#### Task objective
When you reach the line with "frame := if" in the listing below, transcribe it and each line after it up to and including the line with "(∀ x ∈ commandsAtCode, exec", exactly and with nothing else.

#### Records
=====

/-- A frame begins and ends with MCS_N; its bytes are collected until the command's last byte, which has
the effect of the command's own row; after that the answer is shifted out, then 0x00. (That the byte
that completes a command and the row of the command are two ways of saying one event is log 8; that MDO
carries 0x00 also in the rest of a frame that a device reset discarded is log 29.) -/
def Obligations.FramesAndBytes : Prop :=
  ∀ s : State,
    (s.pins.mcsLow = false → exec .frameBegin s = .next
      { s with
        pins := { s.pins with mcsLow := true }
        mlp := { s.mlp with
          frame := if s.resetPhase = .running then some MgmtFrame.empty else none, mdo := none } }) ∧
    (s.pins.mcsLow = true →
      ((¬ ∃ f a, s.mlp.frame = some f ∧ f.code = some 0x7E ∧ f.answer = some a) →
        exec .frameEnd s = .next
          { s with
            pins := { s.pins with mcsLow := false }
            mlp := { s.mlp with frame := none, mdo := none } }) ∧
      (s.mlp.frame = none → ∀ b, exec (.byteShiftedIn b) s = .next
        { s with mlp := { s.mlp with mdo := some 0 } }) ∧
      (∀ f a, s.mlp.frame = some f → f.answer = some a → ∀ b, exec (.byteShiftedIn b) s = .next
        { s with mlp := { s.mlp with
            frame := some { f with shifted := f.shifted + 1 }
            mdo := some ((match a with
              | .done bytes => 0x01 :: bytes
              | .started => [0x02]
              | .busy => [0x03, 0x10]
              | .refused r => [0x04, r.code]).getD f.shifted 0) } }) ∧
      (s.frameIs MgmtFrame.empty →
        (∀ x ∈ commandsAtCode, exec (.byteShiftedIn x.1) s = exec x.2 s) ∧
        (∀ code, (argBytes code).isNone = true →
          exec (.byteShiftedIn code) s = exec (.unknown code) s) ∧
        (∀ x ∈ commandsAtLast, exec (.byteShiftedIn x.1) s = .next
          { s with mlp := { s.mlp with frame := some (.collecting x.1 []), mdo := some 0 } })) ∧
      (∀ x ∈ commandsAtLast, ∀ args b, s.frameIs (.collecting x.1 args) →
        (args.length + 1 = x.2.1 → exec (.byteShiftedIn b) s = exec (x.2.2 b) s) ∧
        (args.length + 1 < x.2.1 → exec (.byteShiftedIn b) s = .next
          { s with mlp := { s.mlp with
              frame := some (.collecting x.1 (args ++ [b])), mdo := some 0 } })))

/-! ### Invariants that every step keeps -/

/-- Every step keeps the shape of the request queue. -/
def Obligations.QueueInvariantKept : Prop :=
  ∀ s t : State, s.QueueInv → step s = .next t → t.QueueInv

/-- Every step keeps the epoch stack, the log head and the engine in order. -/
def Obligations.StackInvariantKept : Prop :=
  ∀ s t : State, s.StackInv → step s = .next t → t.StackInv

/-- Every step keeps the head within the log, with room for the records still to be written, and the
supervision timer locked exactly while it runs in a mode that rolls back. -/
def Obligations.RoomAndTimerInvariantsKept : Prop :=
  (∀ s t : State, s.StackInv → s.RoomInv → step s = .next t → t.RoomInv) ∧
  (∀ s t : State, s.StackInv → s.TimerInv → step s = .next t → t.TimerInv)

/-- Every step keeps enabled descriptors and log area apart and within the capacity. -/
def Obligations.RegionInvariantsKept : Prop :=
  (∀ s t : State, s.RegionsInv → step s = .next t → t.RegionsInv) ∧
  (∀ s t : State, s.CapacityInv → step s = .next t → t.CapacityInv)

/-- Every step keeps the bounds of fault queue, owed count and activation history; WATCH pending exactly
while the capture is full; the filter empty while no epoch is open, every line in its own set, and the
serials of frames and entries not given again before the filter is emptied (with the carried serials,
log 27); the DRAM bytes in their canonical form. -/
def Obligations.BoundsWatchFilterMemoryKept : Prop :=
  (∀ s t : State, s.BoundsInv → step s = .next t → t.BoundsInv) ∧
  (∀ s t : State, s.WatchInv → step s = .next t → t.WatchInv) ∧
  (∀ s t : State, s.FilterInv → step s = .next t → t.FilterInv) ∧
  (∀ s t : State, s.MemoryInv → step s = .next t → t.MemoryInv)
end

=====

#### Exercise answer
          frame := if s.resetPhase = .running then some MgmtFrame.empty else none, mdo := none } }) ∧
    (s.pins.mcsLow = true →
      ((¬ ∃ f a, s.mlp.frame = some f ∧ f.code = some 0x7E ∧ f.answer = some a) →
        exec .frameEnd s = .next
          { s with
            pins := { s.pins with mcsLow := false }
            mlp := { s.mlp with frame := none, mdo := none } }) ∧
      (s.mlp.frame = none → ∀ b, exec (.byteShiftedIn b) s = .next
        { s with mlp := { s.mlp with mdo := some 0 } }) ∧
      (∀ f a, s.mlp.frame = some f → f.answer = some a → ∀ b, exec (.byteShiftedIn b) s = .next
        { s with mlp := { s.mlp with
            frame := some { f with shifted := f.shifted + 1 }
            mdo := some ((match a with
              | .done bytes => 0x01 :: bytes
              | .started => [0x02]
              | .busy => [0x03, 0x10]
              | .refused r => [0x04, r.code]).getD f.shifted 0) } }) ∧
      (s.frameIs MgmtFrame.empty →
        (∀ x ∈ commandsAtCode, exec (.byteShiftedIn x.1) s = exec x.2 s) ∧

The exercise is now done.